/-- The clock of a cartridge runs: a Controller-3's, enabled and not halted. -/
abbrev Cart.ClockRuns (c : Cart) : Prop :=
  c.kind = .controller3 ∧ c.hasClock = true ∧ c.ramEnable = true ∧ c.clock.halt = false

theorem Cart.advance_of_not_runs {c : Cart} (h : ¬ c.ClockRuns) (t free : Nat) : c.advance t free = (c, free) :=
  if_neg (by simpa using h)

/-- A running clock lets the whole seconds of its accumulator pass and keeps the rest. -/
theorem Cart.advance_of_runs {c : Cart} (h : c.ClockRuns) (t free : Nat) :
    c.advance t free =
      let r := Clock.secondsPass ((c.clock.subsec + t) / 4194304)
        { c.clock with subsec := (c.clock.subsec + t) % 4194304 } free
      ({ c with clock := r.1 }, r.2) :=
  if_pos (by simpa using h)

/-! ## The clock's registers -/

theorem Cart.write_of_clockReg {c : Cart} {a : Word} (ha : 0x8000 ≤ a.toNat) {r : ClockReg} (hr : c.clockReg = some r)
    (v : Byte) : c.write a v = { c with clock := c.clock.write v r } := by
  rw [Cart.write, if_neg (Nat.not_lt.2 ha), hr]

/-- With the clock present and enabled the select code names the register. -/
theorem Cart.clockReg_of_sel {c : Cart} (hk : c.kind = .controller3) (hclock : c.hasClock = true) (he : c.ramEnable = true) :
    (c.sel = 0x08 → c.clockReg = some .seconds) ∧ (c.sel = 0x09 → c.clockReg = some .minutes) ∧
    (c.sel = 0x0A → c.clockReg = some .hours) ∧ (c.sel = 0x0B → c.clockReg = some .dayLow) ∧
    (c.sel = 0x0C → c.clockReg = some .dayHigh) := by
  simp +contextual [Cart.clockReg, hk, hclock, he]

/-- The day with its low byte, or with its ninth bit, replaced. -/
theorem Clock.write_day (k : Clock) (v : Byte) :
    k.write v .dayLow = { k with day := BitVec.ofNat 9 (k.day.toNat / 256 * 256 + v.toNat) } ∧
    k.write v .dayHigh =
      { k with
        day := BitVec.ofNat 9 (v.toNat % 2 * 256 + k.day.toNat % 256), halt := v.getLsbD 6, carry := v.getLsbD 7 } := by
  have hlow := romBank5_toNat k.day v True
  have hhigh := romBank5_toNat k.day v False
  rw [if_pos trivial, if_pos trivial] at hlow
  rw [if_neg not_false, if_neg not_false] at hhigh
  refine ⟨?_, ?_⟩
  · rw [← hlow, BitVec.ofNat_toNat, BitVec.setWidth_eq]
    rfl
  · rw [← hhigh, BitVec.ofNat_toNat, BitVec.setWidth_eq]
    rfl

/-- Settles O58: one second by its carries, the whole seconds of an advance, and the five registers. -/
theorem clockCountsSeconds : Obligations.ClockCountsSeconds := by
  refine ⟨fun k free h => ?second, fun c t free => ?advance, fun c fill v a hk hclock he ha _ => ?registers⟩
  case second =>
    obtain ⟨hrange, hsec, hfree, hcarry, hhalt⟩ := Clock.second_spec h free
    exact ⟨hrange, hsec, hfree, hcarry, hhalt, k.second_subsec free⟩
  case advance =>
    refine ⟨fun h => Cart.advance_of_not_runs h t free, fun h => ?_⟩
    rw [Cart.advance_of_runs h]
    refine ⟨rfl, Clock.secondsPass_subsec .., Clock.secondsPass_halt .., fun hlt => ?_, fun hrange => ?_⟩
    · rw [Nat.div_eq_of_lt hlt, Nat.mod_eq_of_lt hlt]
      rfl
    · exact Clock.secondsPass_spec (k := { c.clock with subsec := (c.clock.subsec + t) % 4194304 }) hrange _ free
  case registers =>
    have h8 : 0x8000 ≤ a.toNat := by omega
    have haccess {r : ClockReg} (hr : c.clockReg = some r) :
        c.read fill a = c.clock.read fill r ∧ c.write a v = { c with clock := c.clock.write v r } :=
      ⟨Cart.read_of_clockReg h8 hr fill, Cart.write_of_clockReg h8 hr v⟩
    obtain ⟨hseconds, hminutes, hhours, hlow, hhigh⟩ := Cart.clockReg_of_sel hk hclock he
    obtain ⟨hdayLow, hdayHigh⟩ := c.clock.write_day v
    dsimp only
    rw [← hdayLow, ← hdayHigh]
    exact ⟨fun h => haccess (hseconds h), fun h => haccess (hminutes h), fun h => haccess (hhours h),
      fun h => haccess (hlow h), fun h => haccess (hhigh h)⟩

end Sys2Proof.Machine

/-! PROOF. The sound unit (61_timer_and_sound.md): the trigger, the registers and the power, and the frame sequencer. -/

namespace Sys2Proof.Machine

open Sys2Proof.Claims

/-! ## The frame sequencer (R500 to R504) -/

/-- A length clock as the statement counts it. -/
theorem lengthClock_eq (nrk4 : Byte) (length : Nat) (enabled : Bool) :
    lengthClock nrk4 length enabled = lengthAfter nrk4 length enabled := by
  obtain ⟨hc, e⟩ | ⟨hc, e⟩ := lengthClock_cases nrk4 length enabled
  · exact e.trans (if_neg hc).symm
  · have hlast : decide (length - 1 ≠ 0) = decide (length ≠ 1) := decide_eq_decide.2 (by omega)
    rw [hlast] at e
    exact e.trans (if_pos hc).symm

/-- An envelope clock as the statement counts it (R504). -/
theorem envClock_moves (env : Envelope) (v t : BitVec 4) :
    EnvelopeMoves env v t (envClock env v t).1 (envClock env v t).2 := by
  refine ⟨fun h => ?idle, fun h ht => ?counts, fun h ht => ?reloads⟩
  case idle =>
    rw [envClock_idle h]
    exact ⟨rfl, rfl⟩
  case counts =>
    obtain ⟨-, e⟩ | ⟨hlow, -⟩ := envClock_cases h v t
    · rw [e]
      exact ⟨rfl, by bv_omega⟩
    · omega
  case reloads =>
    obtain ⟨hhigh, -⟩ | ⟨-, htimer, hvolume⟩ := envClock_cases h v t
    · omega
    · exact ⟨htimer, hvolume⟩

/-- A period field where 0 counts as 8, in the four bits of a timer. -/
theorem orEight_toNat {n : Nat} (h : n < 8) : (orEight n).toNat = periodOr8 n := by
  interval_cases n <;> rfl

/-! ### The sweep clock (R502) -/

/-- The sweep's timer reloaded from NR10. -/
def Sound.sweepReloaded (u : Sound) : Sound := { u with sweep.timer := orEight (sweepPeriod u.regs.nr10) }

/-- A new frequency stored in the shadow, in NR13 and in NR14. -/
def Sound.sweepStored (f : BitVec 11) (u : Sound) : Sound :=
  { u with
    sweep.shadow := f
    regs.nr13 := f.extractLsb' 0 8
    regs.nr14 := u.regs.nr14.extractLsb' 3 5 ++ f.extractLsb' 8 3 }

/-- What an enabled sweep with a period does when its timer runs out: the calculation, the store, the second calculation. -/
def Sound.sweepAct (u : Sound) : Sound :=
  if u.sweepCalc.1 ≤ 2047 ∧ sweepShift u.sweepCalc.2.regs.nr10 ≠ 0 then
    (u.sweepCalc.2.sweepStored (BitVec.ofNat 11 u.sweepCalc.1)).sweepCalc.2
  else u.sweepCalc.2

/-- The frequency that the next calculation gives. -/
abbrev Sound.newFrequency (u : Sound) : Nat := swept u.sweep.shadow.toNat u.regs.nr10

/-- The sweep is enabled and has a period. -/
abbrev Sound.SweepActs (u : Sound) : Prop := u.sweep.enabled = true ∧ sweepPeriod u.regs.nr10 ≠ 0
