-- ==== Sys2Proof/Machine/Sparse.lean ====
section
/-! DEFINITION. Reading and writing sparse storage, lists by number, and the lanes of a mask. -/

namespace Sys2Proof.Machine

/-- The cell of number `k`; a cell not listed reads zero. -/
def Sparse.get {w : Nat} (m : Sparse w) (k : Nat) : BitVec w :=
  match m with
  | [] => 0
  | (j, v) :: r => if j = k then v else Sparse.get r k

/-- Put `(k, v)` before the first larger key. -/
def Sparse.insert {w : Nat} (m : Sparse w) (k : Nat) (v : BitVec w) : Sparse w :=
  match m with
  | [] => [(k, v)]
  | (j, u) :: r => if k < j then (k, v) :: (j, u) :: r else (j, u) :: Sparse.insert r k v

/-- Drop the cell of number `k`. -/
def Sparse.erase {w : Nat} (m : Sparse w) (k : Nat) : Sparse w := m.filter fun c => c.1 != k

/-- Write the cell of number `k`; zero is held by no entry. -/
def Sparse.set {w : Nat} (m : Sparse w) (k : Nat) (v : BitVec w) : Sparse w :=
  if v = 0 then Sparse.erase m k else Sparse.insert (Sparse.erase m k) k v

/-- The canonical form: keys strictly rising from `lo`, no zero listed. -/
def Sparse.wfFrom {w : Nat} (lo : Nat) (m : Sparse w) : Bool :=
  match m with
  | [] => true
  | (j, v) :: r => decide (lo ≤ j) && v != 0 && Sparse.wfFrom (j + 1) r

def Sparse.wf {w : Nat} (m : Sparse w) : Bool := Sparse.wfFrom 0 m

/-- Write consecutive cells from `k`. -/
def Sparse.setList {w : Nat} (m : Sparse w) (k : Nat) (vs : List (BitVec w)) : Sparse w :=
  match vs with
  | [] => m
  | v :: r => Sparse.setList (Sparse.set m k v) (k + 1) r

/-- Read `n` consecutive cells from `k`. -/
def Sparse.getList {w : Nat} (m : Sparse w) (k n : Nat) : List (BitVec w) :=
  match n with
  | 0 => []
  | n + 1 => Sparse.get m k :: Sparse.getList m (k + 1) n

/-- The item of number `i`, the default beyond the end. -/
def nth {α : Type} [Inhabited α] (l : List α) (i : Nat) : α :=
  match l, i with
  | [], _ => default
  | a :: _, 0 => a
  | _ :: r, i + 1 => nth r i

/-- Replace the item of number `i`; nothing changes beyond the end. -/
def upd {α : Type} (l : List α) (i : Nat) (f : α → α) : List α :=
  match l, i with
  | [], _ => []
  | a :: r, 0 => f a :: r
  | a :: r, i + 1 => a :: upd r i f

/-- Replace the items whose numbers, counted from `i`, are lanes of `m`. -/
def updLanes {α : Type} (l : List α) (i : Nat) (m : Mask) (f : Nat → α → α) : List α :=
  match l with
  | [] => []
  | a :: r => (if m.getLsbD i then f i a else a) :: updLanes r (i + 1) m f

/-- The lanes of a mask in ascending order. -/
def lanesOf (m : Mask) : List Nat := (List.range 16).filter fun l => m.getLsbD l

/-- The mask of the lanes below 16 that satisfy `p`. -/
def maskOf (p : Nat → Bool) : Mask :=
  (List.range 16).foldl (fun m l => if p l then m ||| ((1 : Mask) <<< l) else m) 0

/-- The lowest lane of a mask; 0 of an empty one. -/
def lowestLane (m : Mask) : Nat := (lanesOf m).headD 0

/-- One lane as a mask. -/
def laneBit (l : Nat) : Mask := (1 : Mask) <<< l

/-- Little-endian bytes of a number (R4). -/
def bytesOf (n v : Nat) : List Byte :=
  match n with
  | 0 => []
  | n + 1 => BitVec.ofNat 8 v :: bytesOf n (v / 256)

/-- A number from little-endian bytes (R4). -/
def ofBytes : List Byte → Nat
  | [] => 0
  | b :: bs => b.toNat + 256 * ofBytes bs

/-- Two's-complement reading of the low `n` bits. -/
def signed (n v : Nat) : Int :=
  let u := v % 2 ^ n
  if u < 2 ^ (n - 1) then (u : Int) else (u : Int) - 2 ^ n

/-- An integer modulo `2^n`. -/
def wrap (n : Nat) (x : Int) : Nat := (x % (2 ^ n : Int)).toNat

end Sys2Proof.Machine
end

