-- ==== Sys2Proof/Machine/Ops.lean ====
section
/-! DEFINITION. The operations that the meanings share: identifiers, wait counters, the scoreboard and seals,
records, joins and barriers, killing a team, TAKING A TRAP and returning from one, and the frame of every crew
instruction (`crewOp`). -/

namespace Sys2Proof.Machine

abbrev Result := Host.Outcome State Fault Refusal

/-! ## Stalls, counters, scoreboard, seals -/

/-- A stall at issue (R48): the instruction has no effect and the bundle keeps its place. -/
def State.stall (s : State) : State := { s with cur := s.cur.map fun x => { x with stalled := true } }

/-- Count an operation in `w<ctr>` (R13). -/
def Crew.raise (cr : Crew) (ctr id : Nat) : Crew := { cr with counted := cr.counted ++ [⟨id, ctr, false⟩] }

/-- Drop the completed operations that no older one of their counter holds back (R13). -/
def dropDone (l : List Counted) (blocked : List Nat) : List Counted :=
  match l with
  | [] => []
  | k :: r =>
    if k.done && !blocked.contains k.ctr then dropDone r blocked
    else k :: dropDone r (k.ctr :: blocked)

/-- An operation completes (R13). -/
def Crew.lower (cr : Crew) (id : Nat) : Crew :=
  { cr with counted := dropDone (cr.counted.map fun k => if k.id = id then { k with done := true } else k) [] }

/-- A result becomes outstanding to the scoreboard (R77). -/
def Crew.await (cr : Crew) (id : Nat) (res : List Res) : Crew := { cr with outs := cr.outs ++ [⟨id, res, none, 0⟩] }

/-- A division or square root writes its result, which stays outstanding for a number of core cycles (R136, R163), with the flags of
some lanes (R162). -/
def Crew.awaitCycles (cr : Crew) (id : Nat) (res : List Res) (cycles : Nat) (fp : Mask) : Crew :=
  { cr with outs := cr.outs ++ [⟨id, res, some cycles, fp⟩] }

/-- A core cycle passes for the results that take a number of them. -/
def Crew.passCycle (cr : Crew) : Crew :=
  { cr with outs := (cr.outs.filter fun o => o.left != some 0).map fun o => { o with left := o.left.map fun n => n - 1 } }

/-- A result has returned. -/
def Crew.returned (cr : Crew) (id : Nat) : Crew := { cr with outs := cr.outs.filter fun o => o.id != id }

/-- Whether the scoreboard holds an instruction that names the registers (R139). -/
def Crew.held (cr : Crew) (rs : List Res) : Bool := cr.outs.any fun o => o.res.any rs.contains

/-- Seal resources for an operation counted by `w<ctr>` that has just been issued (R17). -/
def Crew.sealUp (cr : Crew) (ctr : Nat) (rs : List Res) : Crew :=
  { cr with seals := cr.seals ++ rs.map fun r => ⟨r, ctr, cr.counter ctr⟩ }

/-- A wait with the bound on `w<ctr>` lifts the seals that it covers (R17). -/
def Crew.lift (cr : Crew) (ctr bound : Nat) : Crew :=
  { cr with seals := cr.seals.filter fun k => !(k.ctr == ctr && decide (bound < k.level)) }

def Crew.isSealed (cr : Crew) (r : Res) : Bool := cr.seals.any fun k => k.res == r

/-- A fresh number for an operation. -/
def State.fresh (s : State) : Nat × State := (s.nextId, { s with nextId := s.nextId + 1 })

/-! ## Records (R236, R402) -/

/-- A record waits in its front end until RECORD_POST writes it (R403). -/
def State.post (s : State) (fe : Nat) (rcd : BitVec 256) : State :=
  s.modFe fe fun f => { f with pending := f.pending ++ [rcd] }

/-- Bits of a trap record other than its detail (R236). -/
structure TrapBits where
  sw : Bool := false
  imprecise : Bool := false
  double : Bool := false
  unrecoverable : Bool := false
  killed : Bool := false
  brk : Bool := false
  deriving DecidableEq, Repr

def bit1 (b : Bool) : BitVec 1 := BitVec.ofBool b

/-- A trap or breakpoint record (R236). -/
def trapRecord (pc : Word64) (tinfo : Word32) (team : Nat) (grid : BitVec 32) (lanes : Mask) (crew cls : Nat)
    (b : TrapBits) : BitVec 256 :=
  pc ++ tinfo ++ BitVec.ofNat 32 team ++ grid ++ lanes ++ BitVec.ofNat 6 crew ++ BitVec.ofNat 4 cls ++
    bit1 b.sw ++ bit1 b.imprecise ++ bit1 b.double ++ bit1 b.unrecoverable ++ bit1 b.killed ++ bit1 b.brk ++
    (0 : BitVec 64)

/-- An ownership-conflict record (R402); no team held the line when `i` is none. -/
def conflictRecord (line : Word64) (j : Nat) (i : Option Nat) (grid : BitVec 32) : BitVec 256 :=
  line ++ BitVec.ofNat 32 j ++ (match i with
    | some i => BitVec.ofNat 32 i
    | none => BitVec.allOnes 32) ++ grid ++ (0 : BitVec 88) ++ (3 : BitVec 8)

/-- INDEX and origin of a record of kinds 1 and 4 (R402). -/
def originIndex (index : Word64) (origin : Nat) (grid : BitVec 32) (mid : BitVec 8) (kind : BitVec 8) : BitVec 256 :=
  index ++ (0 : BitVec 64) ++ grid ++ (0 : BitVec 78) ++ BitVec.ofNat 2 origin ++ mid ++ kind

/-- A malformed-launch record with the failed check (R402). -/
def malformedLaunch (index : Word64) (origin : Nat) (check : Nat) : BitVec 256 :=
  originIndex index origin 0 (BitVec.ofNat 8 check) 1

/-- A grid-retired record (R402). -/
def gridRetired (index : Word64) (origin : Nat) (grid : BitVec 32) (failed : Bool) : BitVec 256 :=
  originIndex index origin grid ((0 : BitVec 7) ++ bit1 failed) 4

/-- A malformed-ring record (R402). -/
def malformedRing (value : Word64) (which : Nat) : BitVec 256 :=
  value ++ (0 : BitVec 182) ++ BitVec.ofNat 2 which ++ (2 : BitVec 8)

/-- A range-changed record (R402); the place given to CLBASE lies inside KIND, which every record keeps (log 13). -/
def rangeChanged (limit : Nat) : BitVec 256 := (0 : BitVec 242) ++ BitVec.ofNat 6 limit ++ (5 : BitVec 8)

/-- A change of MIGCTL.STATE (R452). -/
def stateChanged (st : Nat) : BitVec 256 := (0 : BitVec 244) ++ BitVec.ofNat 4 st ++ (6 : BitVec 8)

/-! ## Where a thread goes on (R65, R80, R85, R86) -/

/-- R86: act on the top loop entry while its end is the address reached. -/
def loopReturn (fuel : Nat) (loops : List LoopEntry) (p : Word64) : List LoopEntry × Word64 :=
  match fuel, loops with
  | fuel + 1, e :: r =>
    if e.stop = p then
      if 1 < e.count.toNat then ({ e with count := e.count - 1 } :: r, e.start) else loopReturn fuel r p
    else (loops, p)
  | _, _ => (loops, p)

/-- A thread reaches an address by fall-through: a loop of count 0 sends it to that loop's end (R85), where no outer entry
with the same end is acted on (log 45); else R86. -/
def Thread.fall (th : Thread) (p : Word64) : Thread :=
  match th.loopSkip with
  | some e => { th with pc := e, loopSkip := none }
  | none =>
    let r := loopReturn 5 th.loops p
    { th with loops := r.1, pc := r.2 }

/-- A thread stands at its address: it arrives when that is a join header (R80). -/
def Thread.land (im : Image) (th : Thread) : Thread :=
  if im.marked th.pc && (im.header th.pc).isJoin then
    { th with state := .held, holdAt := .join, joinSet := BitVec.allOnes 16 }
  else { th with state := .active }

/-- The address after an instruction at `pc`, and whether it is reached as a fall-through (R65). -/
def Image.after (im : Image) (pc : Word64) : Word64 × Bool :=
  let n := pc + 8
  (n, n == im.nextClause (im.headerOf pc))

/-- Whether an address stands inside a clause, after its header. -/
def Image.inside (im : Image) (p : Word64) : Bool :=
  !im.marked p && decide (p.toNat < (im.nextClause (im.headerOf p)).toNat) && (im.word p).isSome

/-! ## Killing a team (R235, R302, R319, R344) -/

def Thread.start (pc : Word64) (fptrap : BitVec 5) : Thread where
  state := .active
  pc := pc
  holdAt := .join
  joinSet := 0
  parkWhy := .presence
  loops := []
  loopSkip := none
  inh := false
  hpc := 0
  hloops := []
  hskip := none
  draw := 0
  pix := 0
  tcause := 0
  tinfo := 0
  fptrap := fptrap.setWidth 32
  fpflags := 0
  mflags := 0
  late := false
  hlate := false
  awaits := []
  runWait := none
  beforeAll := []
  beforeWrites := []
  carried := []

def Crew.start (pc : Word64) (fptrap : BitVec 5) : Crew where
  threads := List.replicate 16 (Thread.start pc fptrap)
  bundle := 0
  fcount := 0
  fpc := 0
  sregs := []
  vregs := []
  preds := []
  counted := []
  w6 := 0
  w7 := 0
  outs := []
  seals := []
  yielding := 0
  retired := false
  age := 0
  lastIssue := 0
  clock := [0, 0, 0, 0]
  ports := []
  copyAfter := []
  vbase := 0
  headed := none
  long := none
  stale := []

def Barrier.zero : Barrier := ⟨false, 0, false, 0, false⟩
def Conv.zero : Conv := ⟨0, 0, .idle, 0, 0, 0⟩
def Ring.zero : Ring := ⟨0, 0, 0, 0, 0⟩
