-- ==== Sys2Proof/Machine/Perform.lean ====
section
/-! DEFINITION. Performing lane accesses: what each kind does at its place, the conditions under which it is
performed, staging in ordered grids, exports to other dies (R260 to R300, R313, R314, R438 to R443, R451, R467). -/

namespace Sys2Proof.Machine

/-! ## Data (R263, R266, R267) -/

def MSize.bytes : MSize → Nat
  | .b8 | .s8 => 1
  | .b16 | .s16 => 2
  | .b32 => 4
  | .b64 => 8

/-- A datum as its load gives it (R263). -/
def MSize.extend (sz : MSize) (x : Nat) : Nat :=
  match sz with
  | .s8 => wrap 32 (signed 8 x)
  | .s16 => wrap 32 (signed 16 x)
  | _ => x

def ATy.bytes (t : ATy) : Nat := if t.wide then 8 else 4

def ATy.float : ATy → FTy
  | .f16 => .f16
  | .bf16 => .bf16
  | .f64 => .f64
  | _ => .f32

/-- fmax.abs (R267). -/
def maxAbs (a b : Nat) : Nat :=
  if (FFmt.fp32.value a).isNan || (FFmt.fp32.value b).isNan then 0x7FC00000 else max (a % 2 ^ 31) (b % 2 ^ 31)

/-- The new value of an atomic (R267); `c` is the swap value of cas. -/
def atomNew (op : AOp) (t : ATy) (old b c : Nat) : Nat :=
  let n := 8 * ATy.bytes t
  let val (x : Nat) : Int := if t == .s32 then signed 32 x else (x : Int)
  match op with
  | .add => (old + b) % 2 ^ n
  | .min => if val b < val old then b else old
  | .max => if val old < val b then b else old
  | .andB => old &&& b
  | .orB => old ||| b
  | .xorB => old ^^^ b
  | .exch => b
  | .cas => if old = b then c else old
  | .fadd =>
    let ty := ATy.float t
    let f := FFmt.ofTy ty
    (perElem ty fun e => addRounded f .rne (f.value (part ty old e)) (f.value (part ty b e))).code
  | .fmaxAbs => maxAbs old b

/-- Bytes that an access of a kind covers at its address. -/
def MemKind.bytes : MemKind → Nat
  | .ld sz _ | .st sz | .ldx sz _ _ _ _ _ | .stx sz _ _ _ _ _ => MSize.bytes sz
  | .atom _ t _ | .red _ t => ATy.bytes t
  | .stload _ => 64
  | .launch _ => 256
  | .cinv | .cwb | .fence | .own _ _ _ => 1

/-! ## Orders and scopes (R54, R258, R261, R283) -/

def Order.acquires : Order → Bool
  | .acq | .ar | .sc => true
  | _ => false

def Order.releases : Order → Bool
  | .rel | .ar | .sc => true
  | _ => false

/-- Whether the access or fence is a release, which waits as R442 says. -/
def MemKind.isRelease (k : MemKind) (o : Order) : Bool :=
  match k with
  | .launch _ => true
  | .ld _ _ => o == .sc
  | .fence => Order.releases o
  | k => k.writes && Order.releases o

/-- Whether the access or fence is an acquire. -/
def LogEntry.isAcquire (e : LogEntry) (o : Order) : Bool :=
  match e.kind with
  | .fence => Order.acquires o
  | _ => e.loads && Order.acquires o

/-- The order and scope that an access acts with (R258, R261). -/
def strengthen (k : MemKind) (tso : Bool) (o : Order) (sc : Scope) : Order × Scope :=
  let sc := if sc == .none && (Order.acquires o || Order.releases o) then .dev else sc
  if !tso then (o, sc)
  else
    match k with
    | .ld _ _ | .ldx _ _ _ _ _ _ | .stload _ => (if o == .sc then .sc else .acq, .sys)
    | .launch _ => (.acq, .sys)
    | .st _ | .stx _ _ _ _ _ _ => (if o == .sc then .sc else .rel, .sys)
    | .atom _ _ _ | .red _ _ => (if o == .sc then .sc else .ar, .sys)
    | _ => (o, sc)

★ ★ ★ ★

To do: Return, with no change at all, every line in the entries above from the line containing "obtain ⟨-, e⟩" through the line containing "def Sound.sweepAct (u".

Solution to the problem:
    obtain ⟨-, e⟩ | ⟨hlow, -⟩ := envClock_cases h v t
    · rw [e]
      exact ⟨rfl, by bv_omega⟩
    · omega
  case reloads =>
    obtain ⟨hhigh, -⟩ | ⟨-, htimer, hvolume⟩ := envClock_cases h v t
    · omega
    · exact ⟨htimer, hvolume⟩

/-- A period field where 0 counts as 8, in the four bits of a timer. -/
theorem orEight_toNat {n : Nat} (h : n < 8) : (orEight n).toNat = periodOr8 n := by
  interval_cases n <;> rfl

/-! ### The sweep clock (R502) -/

/-- The sweep's timer reloaded from NR10. -/
def Sound.sweepReloaded (u : Sound) : Sound := { u with sweep.timer := orEight (sweepPeriod u.regs.nr10) }

/-- A new frequency stored in the shadow, in NR13 and in NR14. -/
def Sound.sweepStored (f : BitVec 11) (u : Sound) : Sound :=
  { u with
    sweep.shadow := f
    regs.nr13 := f.extractLsb' 0 8
    regs.nr14 := u.regs.nr14.extractLsb' 3 5 ++ f.extractLsb' 8 3 }

/-- What an enabled sweep with a period does when its timer runs out: the calculation, the store, the second calculation. -/
def Sound.sweepAct (u : Sound) : Sound :=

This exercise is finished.